(Data records)

/-- A word is packed from its fields, when its enable bits are those of a partition. -/
theorem packLines_of_fields {c : Config} (h : c.MasksOk) {w : Byte} {p : Partition}
    (hp : c.enable p = w &&& c.enTopMask ||| w &&& c.enBotMask) :
    c.packLines (w.extractLsb' 4 4) (w &&& c.rsMask != 0) p (w &&& c.blMask != 0) = w := by
  obtain ⟨⟨rs, -, -, line⟩, -, hall⟩ := h
  conv_rhs => rw [← nibble_or_lines w, ← hall]
  simp only [Config.packLines, ← and_oneHotLow w rs, ← and_oneHotLow w line, hp, BitVec.and_or_distrib_left,
    BitVec.or_assoc]

/-- What a word decodes to: its fields, and the partition whose enable bit is the only one raised. -/
theorem decodePortWord_eq_ok {c : Config} {w : Byte} {i : Instr} (hi : decodePortWord c w = .ok i) :
    ∃ p, (w &&& c.enTopMask != 0) = decide (p = .top) ∧ (w &&& c.enBotMask != 0) = decide (p = .bottom) ∧
      i = .outputWord (w.extractLsb' 4 4) (w &&& c.rsMask != 0) p (w &&& c.blMask != 0) := by
  rw [decodePortWord] at hi
  split at hi <;> cases hi
  next ht hb => exact ⟨.none, ht, hb, rfl⟩
  next ht hb => exact ⟨.top, ht, hb, rfl⟩
  next ht hb => exact ⟨.bottom, ht, hb, rfl⟩

/-- An output word that decodes is the encoding of what it decodes to. -/
theorem encode_of_decodePortWord {c : Config} (h : c.MasksOk) {w : Byte} {i : Instr} (hi : decodePortWord c w = .ok i) :
    i.wellFormed = true ∧ encode c i = .request (.portWord w) := by
  obtain ⟨p, ht, hb, rfl⟩ := decodePortWord_eq_ok hi
  obtain ⟨⟨-, top, bot, -⟩, -⟩ := id h
  have hp : c.enable p = w &&& c.enTopMask ||| w &&& c.enBotMask := by
    rw [and_oneHotLow w top, and_oneHotLow w bot, ht, hb]
    cases p <;> simp [Config.enable]
  exact ⟨rfl, congrArg (fun w => Encoded.request (.portWord w)) (packLines_of_fields h hp)⟩

end Sys2Proof

/-! PROOFS. The command word: what each opcode decodes to, and that a command means its used operand fields
(30_encoding.md R68 to R71). -/

namespace Sys2Proof

open Machine (isCommand usesA usesB usedGlyph)

/-- A command's word and side operand decode to it. -/
theorem decode_encode_of_isCommand {c : Config} {i : Instr} (h : isCommand i = true) :
    decode c (encode c i) = .ok i := by
  cases i with
  | clearByte | homeByte | entryModeSet | displayControl | shift | functionSet | setCgram | setDdram | resetNibble3
  | modeLockNibble2 | dataByte | outputWord => cases h
  | _ =>
    simp [encode, plainCommand, decode, decodeCommand, opField_commandWord, aField_commandWord, bField_commandWord,
      bitmapOf_glyphOf]

section Opcode

variable {word : BitVec 21} {glyph : BitVec 64}

/-- Opcodes from 0x14 up reach the decoder's default (R71). -/
theorem decodeCommand_of_reserved (h : 0x14 ≤ (opField word).toNat) :
    decodeCommand word glyph = .error (.reservedOpcode (opField word)) := by
  obtain ⟨n, hn⟩ := Nat.exists_eq_add_of_le' h
  rw [decodeCommand, hn]
  rfl

theorem decodeCommand_of_lt (h : (opField word).toNat < 0x14) : ∃ i, decodeCommand word glyph = .ok i := by
  rw [decodeCommand]
  interval_cases (opField word).toNat <;> exact ⟨_, rfl⟩

/-- A command that decodes is encoded by its opcode and its used fields (R69): in each row the opcode is the row's. -/
theorem encode_of_decodeCommand {c : Config} {i : Instr} (hi : decodeCommand word glyph = .ok i) :
    encode c i = .command (commandWord (opField word) (if usesA i then aField word else 0)
      (if usesB i then bField word else 0)) (usedGlyph glyph i) := by
  rw [decodeCommand] at hi
  have hop : opField word = BitVec.ofNat 5 (opField word).toNat := by simp
  rw [hop]
  split at hi <;> cases hi
  all_goals next h => rw [h]; simp [encode, plainCommand, usesA, usesB, usedGlyph, glyphOf_bitmapOf]

/-- The fields a command does not use are ignored (R70): in each row the decoder reads the used ones alone. -/
theorem decodeCommand_of_used_fields {i : Instr} (hi : decodeCommand word glyph = .ok i) {w : BitVec 21} {g : BitVec 64}
    (hop : opField w = opField word) (ha : usesA i = true → aField w = aField word)
    (hb : usesB i = true → bField w = bField word) (hg : usedGlyph g i = usedGlyph glyph i) :
    decodeCommand w g = .ok i := by
  rw [decodeCommand] at hi
  rw [decodeCommand, hop]
  split at hi <;> cases hi
  all_goals simp_all [usesA, usesB, usedGlyph]

end Opcode

end Sys2Proof

/-! PROOFS. The instruction byte: the decoder told by the range of the byte, each row's byte decoded, and what a byte
that decodes, or does not, is (30_encoding.md R55, R66). -/

namespace Sys2Proof

/-- The position of the highest set bit, as the range of the byte (30_encoding.md R55). -/
theorem extractLsb'_eq_one_iff (v : Byte) {n m : Nat} (h : n + (m + 1) = 8) :
    v.extractLsb' n (m + 1) = 1#(m + 1) ↔ 2 ^ n ≤ v.toNat ∧ v.toNat < 2 ^ (n + 1) := by
  have hlt : v.toNat / 2 ^ n < 2 ^ (m + 1) := by
    rw [Nat.div_lt_iff_lt_mul (Nat.two_pow_pos n), ← Nat.pow_add, Nat.add_comm, h]
    exact v.isLt
  have hone : 1 % 2 ^ (m + 1) = 1 := Nat.mod_eq_of_lt (Nat.one_lt_two_pow (Nat.succ_ne_zero m))
  have hpos := Nat.two_pow_pos n
  rw [← BitVec.toNat_inj, BitVec.extractLsb'_toNat, Nat.shiftRight_eq_div_pow, Nat.mod_eq_of_lt hlt,
    BitVec.toNat_ofNat, hone, Nat.div_eq_iff hpos, Nat.pow_succ]
  omega

theorem entryModeByte_toNat (flags : BitVec 2) : (entryModeByte flags).toNat = 0x04 + flags.toNat := by
  revert flags; decide

theorem displayControlByte_toNat (flags : BitVec 3) : (displayControlByte flags).toNat = 0x08 + flags.toNat := by
  revert flags; decide

theorem setCgramByte_toNat (k : BitVec 3) : (setCgramByte k).toNat = 0x40 + 8 * k.toNat := by
  revert k; decide

theorem setDdramByte_toNat (a : BitVec 7) : (setDdramByte a).toNat = 0x80 + a.toNat := by
  revert a; decide

/-- The decoder of instruction bytes by the range of the byte. -/
theorem decodeInstrByte_eq_ranges (c : Config) (v : Byte) (p : Partition) :
    decodeInstrByte c v p =
      if 0x80 ≤ v.toNat ∧ v.toNat < 0x100 then toHalf p (.setDdram p (v.extractLsb' 0 7))
      else if 0x40 ≤ v.toNat ∧ v.toNat < 0x80 then
        if v.toNat % 8 = 0 then toHalf p (.setCgram p (v.extractLsb' 3 3)) else .error (.byteNeverEmitted v)
      else if 0x20 ≤ v.toNat ∧ v.toNat < 0x40 then
        if v = c.functionSetByte false then .ok (.functionSet false)
        else if v = c.functionSetByte true then .ok (.functionSet true)
        else .error (.byteNeverEmitted v)
      else if v.toNat = 0x18 then .ok (.shift false)
      else if v.toNat = 0x1C then .ok (.shift true)
      else if 0x08 ≤ v.toNat ∧ v.toNat < 0x10 then .ok (.displayControl (v.extractLsb' 0 3))
      else if 0x04 ≤ v.toNat ∧ v.toNat < 0x08 then .ok (.entryModeSet (v.extractLsb' 0 2))
      else if v.toNat = 0x02 then .ok .homeByte
      else if v.toNat = 0x01 then .ok .clearByte
      else .error (.byteNeverEmitted v) := by
  have h7 : v.extractLsb' 7 1 = 1#1 ↔ 0x80 ≤ v.toNat ∧ v.toNat < 0x100 := extractLsb'_eq_one_iff v rfl
  have h6 : v.extractLsb' 6 2 = 1#2 ↔ 0x40 ≤ v.toNat ∧ v.toNat < 0x80 := extractLsb'_eq_one_iff v rfl
  have h5 : v.extractLsb' 5 3 = 1#3 ↔ 0x20 ≤ v.toNat ∧ v.toNat < 0x40 := extractLsb'_eq_one_iff v rfl
  have h3 : v.extractLsb' 3 5 = 1#5 ↔ 0x08 ≤ v.toNat ∧ v.toNat < 0x10 := extractLsb'_eq_one_iff v rfl
  have h2 : v.extractLsb' 2 6 = 1#6 ↔ 0x04 ≤ v.toNat ∧ v.toNat < 0x08 := extractLsb'_eq_one_iff v rfl
  have hlow : v.extractLsb' 0 3 = 0#3 ↔ v.toNat % 8 = 0 := by
    rw [← BitVec.toNat_inj, BitVec.extractLsb'_toNat]
    rfl
  have hone (k : Byte) : v = k ↔ v.toNat = k.toNat := BitVec.toNat_inj.symm
  simp only [decodeInstrByte, h7, h6, h5, h3, h2, hlow, hone 0x18, hone 0x1C, hone 0x02, hone 0x01]
  rfl

/-! ## Each row's byte decodes -/

section Rows

variable (c : Config) (p : Partition)

theorem decodeInstrByte_setDdramByte (a : BitVec 7) :
    decodeInstrByte c (setDdramByte a) p = toHalf p (.setDdram p a) := by
  have ha := a.isLt
  have hfield : (setDdramByte a).extractLsb' 0 7 = a := by revert a; decide
  rw [decodeInstrByte_eq_ranges, setDdramByte_toNat, if_pos (by omega), hfield]

theorem decodeInstrByte_setCgramByte (k : BitVec 3) :
    decodeInstrByte c (setCgramByte k) p = toHalf p (.setCgram p k) := by
  have hk := k.isLt
  have hfield : (setCgramByte k).extractLsb' 3 3 = k := by revert k; decide
  rw [decodeInstrByte_eq_ranges, setCgramByte_toNat, if_neg (by omega), if_pos (by omega), if_pos (by omega), hfield]

theorem decodeInstrByte_displayControlByte (flags : BitVec 3) :
    decodeInstrByte c (displayControlByte flags) p = .ok (.displayControl flags) := by
  have hlt := flags.isLt
  have hfield : (displayControlByte flags).extractLsb' 0 3 = flags := by revert flags; decide
  simp (disch := omega) only [decodeInstrByte_eq_ranges, displayControlByte_toNat, if_neg, if_pos, hfield]

theorem decodeInstrByte_entryModeByte (flags : BitVec 2) :
    decodeInstrByte c (entryModeByte flags) p = .ok (.entryModeSet flags) := by
  have hlt := flags.isLt
  have hfield : (entryModeByte flags).extractLsb' 0 2 = flags := by revert flags; decide
  simp (disch := omega) only [decodeInstrByte_eq_ranges, entryModeByte_toNat, if_neg, if_pos, hfield]

theorem decodeInstrByte_shiftByte (right : Bool) : decodeInstrByte c (shiftByte right) p = .ok (.shift right) := by
  cases right <;> rfl

theorem decodeInstrByte_home : decodeInstrByte c 0x02 p = .ok .homeByte := rfl

theorem decodeInstrByte_clear : decodeInstrByte c 0x01 p = .ok .clearByte := rfl

theorem decodeInstrByte_functionSetByte {c : Config} (h : c.FunctionSetOk) (p : Partition) (lines2 : Bool) :
    decodeInstrByte c (c.functionSetByte lines2) p = .ok (.functionSet lines2) := by
  obtain ⟨hone, htwo, hne⟩ := h
  have hfalse : c.functionSetByte false = c.funcsetBase := BitVec.or_zero
  have htrue : c.functionSetByte true = c.funcsetBase ||| c.twoLine := rfl
  have hrange : 0x20 ≤ (c.functionSetByte lines2).toNat ∧ (c.functionSetByte lines2).toNat < 0x40 := by
    refine (extractLsb'_eq_one_iff (n := 5) (m := 2) _ rfl).mp ?_
    cases lines2
    · rw [hfalse]; exact hone
    · exact htwo
  have hne' : c.functionSetByte true ≠ c.functionSetByte false := by rw [hfalse]; exact hne.symm
  rw [decodeInstrByte_eq_ranges, if_neg (by omega), if_neg (by omega), if_pos hrange]
  cases lines2
  · rw [if_pos rfl]
  · rw [if_neg hne', if_pos rfl]

end Rows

(End Data records)

> [Task to carry out]
Would you copy out exactly the lines above that start at the one containing "rw [decodeInstrByte_eq_ranges, setDdramByte_toNat, if_pos" and end at the one containing "theorem decodeInstrByte_clear : decodeInstrByte", inclusive?

> [Result]
  rw [decodeInstrByte_eq_ranges, setDdramByte_toNat, if_pos (by omega), hfield]

theorem decodeInstrByte_setCgramByte (k : BitVec 3) :
    decodeInstrByte c (setCgramByte k) p = toHalf p (.setCgram p k) := by
  have hk := k.isLt
  have hfield : (setCgramByte k).extractLsb' 3 3 = k := by revert k; decide
  rw [decodeInstrByte_eq_ranges, setCgramByte_toNat, if_neg (by omega), if_pos (by omega), if_pos (by omega), hfield]

theorem decodeInstrByte_displayControlByte (flags : BitVec 3) :
    decodeInstrByte c (displayControlByte flags) p = .ok (.displayControl flags) := by
  have hlt := flags.isLt
  have hfield : (displayControlByte flags).extractLsb' 0 3 = flags := by revert flags; decide
  simp (disch := omega) only [decodeInstrByte_eq_ranges, displayControlByte_toNat, if_neg, if_pos, hfield]

theorem decodeInstrByte_entryModeByte (flags : BitVec 2) :
    decodeInstrByte c (entryModeByte flags) p = .ok (.entryModeSet flags) := by
  have hlt := flags.isLt
  have hfield : (entryModeByte flags).extractLsb' 0 2 = flags := by revert flags; decide
  simp (disch := omega) only [decodeInstrByte_eq_ranges, entryModeByte_toNat, if_neg, if_pos, hfield]

theorem decodeInstrByte_shiftByte (right : Bool) : decodeInstrByte c (shiftByte right) p = .ok (.shift right) := by
  cases right <;> rfl

theorem decodeInstrByte_home : decodeInstrByte c 0x02 p = .ok .homeByte := rfl

theorem decodeInstrByte_clear : decodeInstrByte c 0x01 p = .ok .clearByte := rfl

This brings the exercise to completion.